Probably: some web frameworks do content negotiation by appending a content type like .json to the end of the url
Not sure if it's an attack vector per se, or just that the behaviour is incompatible with allowing usernames containing . and then having urls where the username is the last segment of the url
For non-programmatic usage and verification, the extensions can be easier?
On a similar topic HIBP allowed people to request versioning via a custom HTTP Header, a Accept Content-Type, or a version segment in the URL path and approximately everyone went with option 3.
"For non-programmatic usage and verification," it should be served in a human-readable manner, typically including things like formatting, and maybe even syntax coloring if you're feeling nice.
Take my `Accept: text/html` and give me my HTML-ified JSON, dangit! ;)
I've actually seen APIs with "pretty=true" or "indent=4" type query parameters to emit formatted JSON for people before, though it doesn't go as far as HTML with syntax colouring.
Yes, the content negotiation you describe is a very longstanding default behavior of Rails. It should probably be made opt-in rather than opt-out in the next major version.
Somebody probably put in a regexp with .mov$ , however for regexps the dot (.) matches everything (and $ matches end) so the i in asimov is eaten regardless and then the rest of the match succeeds.
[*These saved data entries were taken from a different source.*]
-- ==== Sys2Proof/Machine/Marquetry.lean ====
section
/-! DEFINITION. Hashed multiresolution grids: descriptors, registration, lookup arithmetic (R271-R277)
and the instructions of major 0x11 (R278-R285). The unit's own steps stand in MarquetryEngine. -/
namespace Sys2Proof.Machine

/-! ### Descriptors (R271, R272) -/

/-- CFG. -/
def mqCfg (d : MqReg) : Nat := fieldAt d 0 4
/-- D. -/
def mqD (d : MqReg) : Nat := bits (mqCfg d) 2 0 + 1
/-- L. -/
def mqL (d : MqReg) : Nat := bits (mqCfg d) 6 3 + 1
/-- F. -/
def mqF (d : MqReg) : Nat := 2 ^ bits (mqCfg d) 8 7
/-- TFMT. -/
def mqT (d : MqReg) : Nat := bits (mqCfg d) 9 9
/-- THND. -/
def mqThnd (d : MqReg) : Nat := fieldAt d 4 4
/-- GHND. -/
def mqGhnd (d : MqReg) : Nat := fieldAt d 8 4
/-- A level word. -/
def mqLevel (d : MqReg) (l : Nat) : Nat := fieldAt d (0x20 + 4 * l) 4
/-- N_l. -/
def mqN (d : MqReg) (l : Nat) : Nat := bits (mqLevel d l) 31 16
/-- t_l. -/
def mqLog (d : MqReg) (l : Nat) : Nat := bits (mqLevel d l) 4 0
/-- B_l. -/
def mqBase (d : MqReg) (l : Nat) : Nat := mqF d * (span 0 l).foldl (fun a j => a + 2 ^ mqLog d j) 0
/-- NTOT. -/
def mqTot (d : MqReg) : Nat := mqBase d (mqL d)
/-- The level is indexed densely (R275). -/
def mqDense (d : MqReg) (l : Nat) : Bool := (mqN d l + 1) ^ mqD d ≤ 2 ^ mqLog d l
/-- What MQDEF refuses in a descriptor (R282). -/
def mqBad (d : MqReg) : Bool :=
  bits (mqCfg d) 31 10 ≠ 0 || !zeroAt d 0xC 20 || !zeroAt d 0x60 32 || mqThnd d = 0 ||
    (span 0 16).any fun l =>
      if l < mqL d then mqN d l = 0 || mqLog d l < 4 || mqLog d l > 24 || bits (mqLevel d l) 15 5 ≠ 0
      else mqLevel d l ≠ 0

/-! ### Lookup (R274-R276) -/

/-- x0, fr and om of a coordinate at a level of resolution n (R274). -/
def mqCoord (n : Nat) (p : Lane) : Nat × Lane × Lane :=
  let p := if fle p 0#32 || (Num.ofBits p).isNan then 0#32 else p
  let p := if flt 0x3F800000#32 p then 0x3F800000#32 else p
  let pos := fmul .rne p (itof .rne n)
  let x0 := min (ftoi .rtz 0 (2 ^ 32) pos).toNat (n - 1)
  let fr := fsub .rne pos (itof .rne x0)
  (x0, fr, fsub .rne 0x3F800000#32 fr)

/-- The hash multipliers π of R275. -/
def mqPi : List Nat := [1, 0x9E3779B1, 0x85EBCA77, 0xC2B2AE3D, 0x27D4EB2F, 0x165667B1, 0xD3A2646D, 0xFD7046C5]

/-- Entry index of a corner's coordinates (R275). -/
def mqIndex (d : MqReg) (l : Nat) (xs : List Nat) : Nat :=
  if mqDense d l then xs.foldr (fun x a => x + (mqN d l + 1) * a) 0
  else (List.zipWith (fun x p => x * p % 2 ^ 32) xs mqPi).foldl (· ^^^ ·) 0 % 2 ^ mqLog d l

/-- The corners of a level: entry index and weight, ascending (R274-R276). -/
def mqCorners (d : MqReg) (l : Nat) (pt : List Lane) : List (Nat × Lane) :=
  let cs := (pt.take (mqD d)).map (mqCoord (mqN d l))
  (span 0 (2 ^ mqD d)).map fun c =>
    let picked := List.zipWith (fun (p : Nat × Lane × Lane) i =>
      if bit c i then (p.1 + 1, p.2.1) else (p.1, p.2.2)) cs (span 0 (mqD d))
    let ws := picked.map (·.2)
    (mqIndex d l (picked.map (·.1)), ws.tail.foldl (fmul .rne) (ws.headD 0#32))

/-- The table values one feature of a level sums: value number and weight, in corner order (R272, R276). -/
def mqTerms (d : MqReg) (l f : Nat) (cs : List (Nat × Lane)) : List (Nat × Lane) :=
  cs.map fun p => (mqBase d l + p.1 * mqF d + f, p.2)

/-- The adds of an MQSC in their order: value number and addend (R280, R284). -/
def mqAdds (d : MqReg) (lo hi : Nat) (pt grad : List Lane) : List (Nat × Lane) :=
  (span lo (hi + 1 - lo)).flatMap fun l =>
    (mqCorners d l pt).flatMap fun p =>
      (span 0 (mqF d)).map fun f =>
        (mqBase d l + p.1 * mqF d + f, fmul .rne p.2 (at' 0#32 grad ((l - lo) * mqF d + f)))

/-! ### Registration (R273) -/

/-- The registration set of the running firing or handler. -/
def CoreT.mqSet (t : CoreT) : FMap MqReg :=
  if t.fir1.isSome then (if t.inTrap then t.mqh1 else t.mq1) else if t.inTrap then t.mqh else t.mq0

/-- Register a descriptor. -/
def CoreT.mqPut (t : CoreT) (a : Nat) (d : MqReg) : CoreT :=
  if t.fir1.isSome then
    (if t.inTrap then { t with mqh1 := FMap.put t.mqh1 a d } else { t with mq1 := FMap.put t.mq1 a d })
  else if t.inTrap then { t with mqh := FMap.put t.mqh a d } else { t with mq0 := FMap.put t.mq0 a d }

/-- The registered descriptor at an address. -/
def State.mqAt (s : State) (a : Nat) : Option MqReg := FMap.find? s.t.mqSet a

/-! ### Instructions -/

/-- Registers that hold the values of levels LO to HI from vector register d (R283). -/
def mqSpan (d : Reg) (desc : MqReg) (w : Nat) : List Reg :=
  let n := cdiv ((bits w 7 4 + 1 - bits w 3 0) * mqF desc) 16
  (span d.toNat (min (max n 1) (16 - d.toNat))).map (BitVec.ofNat 5 ·)

/-- The registers MQLD writes and MQSC reads, as far as its descriptor and level word say. -/
def State.mqRange (s : State) (d a b : Reg) : List Reg :=
  match s.mqAt (s.gIn a).toNat with
  | some desc => mqSpan d desc (s.gIn b).toNat
  | none => [d]

/-- The first two checks of R283 and R284: the registered descriptor. -/
def State.mqCheck (s : State) (a : Nat) (w d : Nat) (grad regs : Bool) : Res MqReg :=
  match s.mqAt a with
  | none => fault .mqDescriptor a
  | some desc => do
    faultIf (grad && mqGhnd desc = 0) .mqDescriptor a
    let lo := bits w 3 0
    let hi := bits w 7 4
    faultIf (lo > hi || hi ≥ mqL desc || (regs && d + cdiv ((hi - lo + 1) * mqF desc) 16 - 1 > 15)) .mqDimension a
    .ok desc

/-- MQDEF (R282). -/
def execMqdef (d a : Reg) (s : State) : Out :=
  let g := (s.gIn a).toNat
  finish s (s.doing (useOf (.mqdef d a)) fun s' => do
    let r ← s'.readBlock g 128
    faultIf (mqBad r.2) .mqDescriptor g
    faultIf (s.regionSeen s.myPart (mqThnd r.2)).isNone .staleHandle (mqThnd r.2)
    faultIf (s.staleSeen (mqGhnd r.2)) .staleHandle (mqGhnd r.2)
    faultIf ((s.mqAt g).isNone && s.t.mqSet.length ≥ 8) .mqDescriptor g
    .ok ((r.1.updT fun t => t.mqPut g r.2).setG d (word (mqTot r.2))))

/-- The window that an address of the table lies in is as R283 asks: an element window of the table's format without
scales. An address without a translation, or one that names HBM or nothing, is left to its slot's own fault; an address of
the counter region or the I/O region, which has no window, passes, and its word is read as a slot of raw FP32 (log 86). -/
def State.mqSlotOk (s : State) (desc : MqReg) (va : Nat) : Bool :=
  match s.translate s.cur s.myPart va with
  | none => true
  | some p =>
    let loc := s.locate (p.base + va % 2 ^ p.size)
    let d := descOf s.winsIn loc
    match loc with
    | .pad _ _ w _ => w ≠ 0 && wFmt d = mqT desc && wBlk d = 0
    | _ => true

/-- The slot at which the table check of R283 fails, over the region's base and the slots that are read. -/
def State.mqBadSlot (s : State) (desc : MqReg) (r : Region) (slots : List Nat) : Option Nat :=
  if 4 * mqTot desc > r.len || !s.mqSlotOk desc r.base then slots.head? else slots.find? fun a => !s.mqSlotOk desc a

/-- The value numbers an MQLD reads, in the order of R276. -/
def mqReads (desc : MqReg) (lo hi : Nat) (pt : List Lane) : List (List (Nat × Lane)) :=
  (span lo (hi + 1 - lo)).flatMap fun l =>
    (span 0 (mqF desc)).map fun f => mqTerms desc l f (mqCorners desc l pt)

/-- A feature's sum: rne(acc + rne(w * T)) over its terms (R276). -/
def mqSum (ts : List (Lane × Lane)) : Lane :=
  ts.foldl (fun acc p => fadd .rne acc (fmul .rne p.1 p.2)) 0#32

/-- MQLD (R278, R283). -/
def execMqld (d a c b : Reg) (s : State) : Out :=
  let g := (s.gIn a).toNat
  let w := (s.gIn b).toNat
  let pt := (s.vIn c).toList
  let regs := s.mqRange d a b
  finish s (s.doing { useOf (.mqld d a c b) with wv := regs } fun s' => do
    let desc ← s.mqCheck g w d.toNat false true
    match s.regionSeen s.myPart (mqThnd desc) with
    | none => fault .staleHandle (mqThnd desc)
    | some r =>
      faultIf (!r.r) .protRead (mqThnd desc)
      let sums := mqReads desc (bits w 3 0) (bits w 7 4) pt
      let addr (n : Nat) := (r.base + 4 * n) % 2 ^ 64
      let slots := sums.flatMap fun l => l.map fun p => addr p.1
      (match s.mqBadSlot desc r slots with | some a => fault .mqDescriptor a | none => .ok ())
      let accs ← s'.slotAccs .read slots
      let vals := (List.zip (sums.flatMap fun l => l.map (·.2)) (accs.map fun x => BitVec.ofNat 32 (s'.slotIn x).bits32))
      let n := 2 ^ mqD desc
      let feats := (span 0 sums.length).map fun i => mqSum ((vals.drop (n * i)).take n)
      let s'' := s'.noteSlots accs
      .ok ((List.zip regs (span 0 regs.length)).foldl (fun s p => s.putV p.1 (stripLanes (feats.drop (16 * p.2)))) s''))

/-- Words that a command writes, with the addends of an MQSC (R280, R284). -/
def MqCmd.work (m : MqCmd) : List (Nat × Lane) :=
  if m.zero then
    (span (mqBase m.desc m.lo) (mqBase m.desc (m.hi + 1) - mqBase m.desc m.lo)).map fun n => (n, 0#32)
  else mqAdds m.desc m.lo m.hi m.pt m.grad

/-- Marquetry commands issued and not yet forked. -/
def State.mqPending (s : State) : Nat :=
  match s.me.chunk with
  | some ch => (ch.eff.filter fun e => match e with | .mq _ => true | _ => false).length
  | none => 0

/-- Queue a Marquetry command (R279): it stalls while the two-entry queue is full, and ends its chunk. -/
def State.mqQueue (s : State) (m : MqCmd) : Res State :=
  if s.me.eng.mq.length - 1 + s.mqPending ≥ 2 then .error (.wait true)
  else .ok ((s.effect (.mq m)).endAfter.pengWait)

/-- MQSC and MQZ (R284). -/
def mqCommand (zero : Bool) (d : Nat) (g w : Nat) (pt grad : List Lane) (s s' : State) : Res State := do
  s.notHeld
  let desc ← s.mqCheck g w d true (!zero)
  faultIf (s.regionSeen s.myPart (mqGhnd desc)).isNone .staleHandle (mqGhnd desc)
  s'.mqQueue
    { zero := zero, desc := desc, lo := bits w 3 0, hi := bits w 7 4, mb := bits w 13 8, pt := pt, grad := grad,
      inst := s.t.inst, part := s.myPart, user := !s.t.sup, peng := s.t.peng, forked := false, need := 4 * mqTot desc,
      base := 0, pos := 0,
      bad := none, tlb := [], born := 0 }

/-- MQSC (R284): coordinates and gradient values are captured at issue. -/
def execMqsc (d a c b : Reg) (s : State) : Out :=
  let regs := s.mqRange d a b
  let pt := (s.vIn c).toList
  let grad := regs.flatMap fun r => (s.vIn r).toList
  let g := (s.gIn a).toNat
  let w := (s.gIn b).toNat
  finish s (s.doing { useOf (.mqsc d a c b) with rv := c :: regs } fun s' =>
    mqCommand false d.toNat g w pt grad s s')
/-- MQZ (R284). -/
def execMqz (a b : Reg) (s : State) : Out :=
  let g := (s.gIn a).toNat
  let w := (s.gIn b).toNat
  finish s (s.doing (useOf (.mqz a b)) fun s' => mqCommand true 0 g w [] [] s s')

/-- The MQSTAT word (R285). -/
def mqStatWord (desc : MqReg) (l : Nat) : Nat :=
  let lv := if l < mqL desc then
      2 ^ 62 + (b2n (mqDense desc l)) <<< 61 + mqLog desc l <<< 56 + mqN desc l <<< 40 + mqBase desc l
    else 0
  2 ^ 63 + lv + bits (mqCfg desc) 2 0 <<< 37 + bits (mqCfg desc) 6 3 <<< 33 + bits (mqCfg desc) 8 7 <<< 31

/-- MQSTAT (R285). -/
def execMqstat (d a b : Reg) (s : State) : Out :=
  let v := match s.mqAt (s.gIn a).toNat with
    | some desc => word (mqStatWord desc (bits (s.gIn b).toNat 3 0))
    | none => 0
  setsG (.mqstat d a b) d v s

end Sys2Proof.Machine
end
'The problem was named after an incident in 1996 in which AOL's profanity filter prevented residents of the town of Scunthorpe, Lincolnshire, England, from creating accounts with AOL, because the town's name contains the substring "cunt".'
>'The problem was named after an incident in 1996 in which AOL's profanity filter prevented residents of the town of Scunthorpe, Lincolnshire, England, from creating accounts with AOL, because the town's name contains the substring "cunt".'
Right. Regardless of the specific pattern matching function, in both cases, the results were both incorrect and unwanted. Which is why I consider this instance to be a variation on the same issue.
- In the issue comments the Gitlab employee says "Sorry, I cannot go into details right now. I will link the issue here once it goes public, is it ok?"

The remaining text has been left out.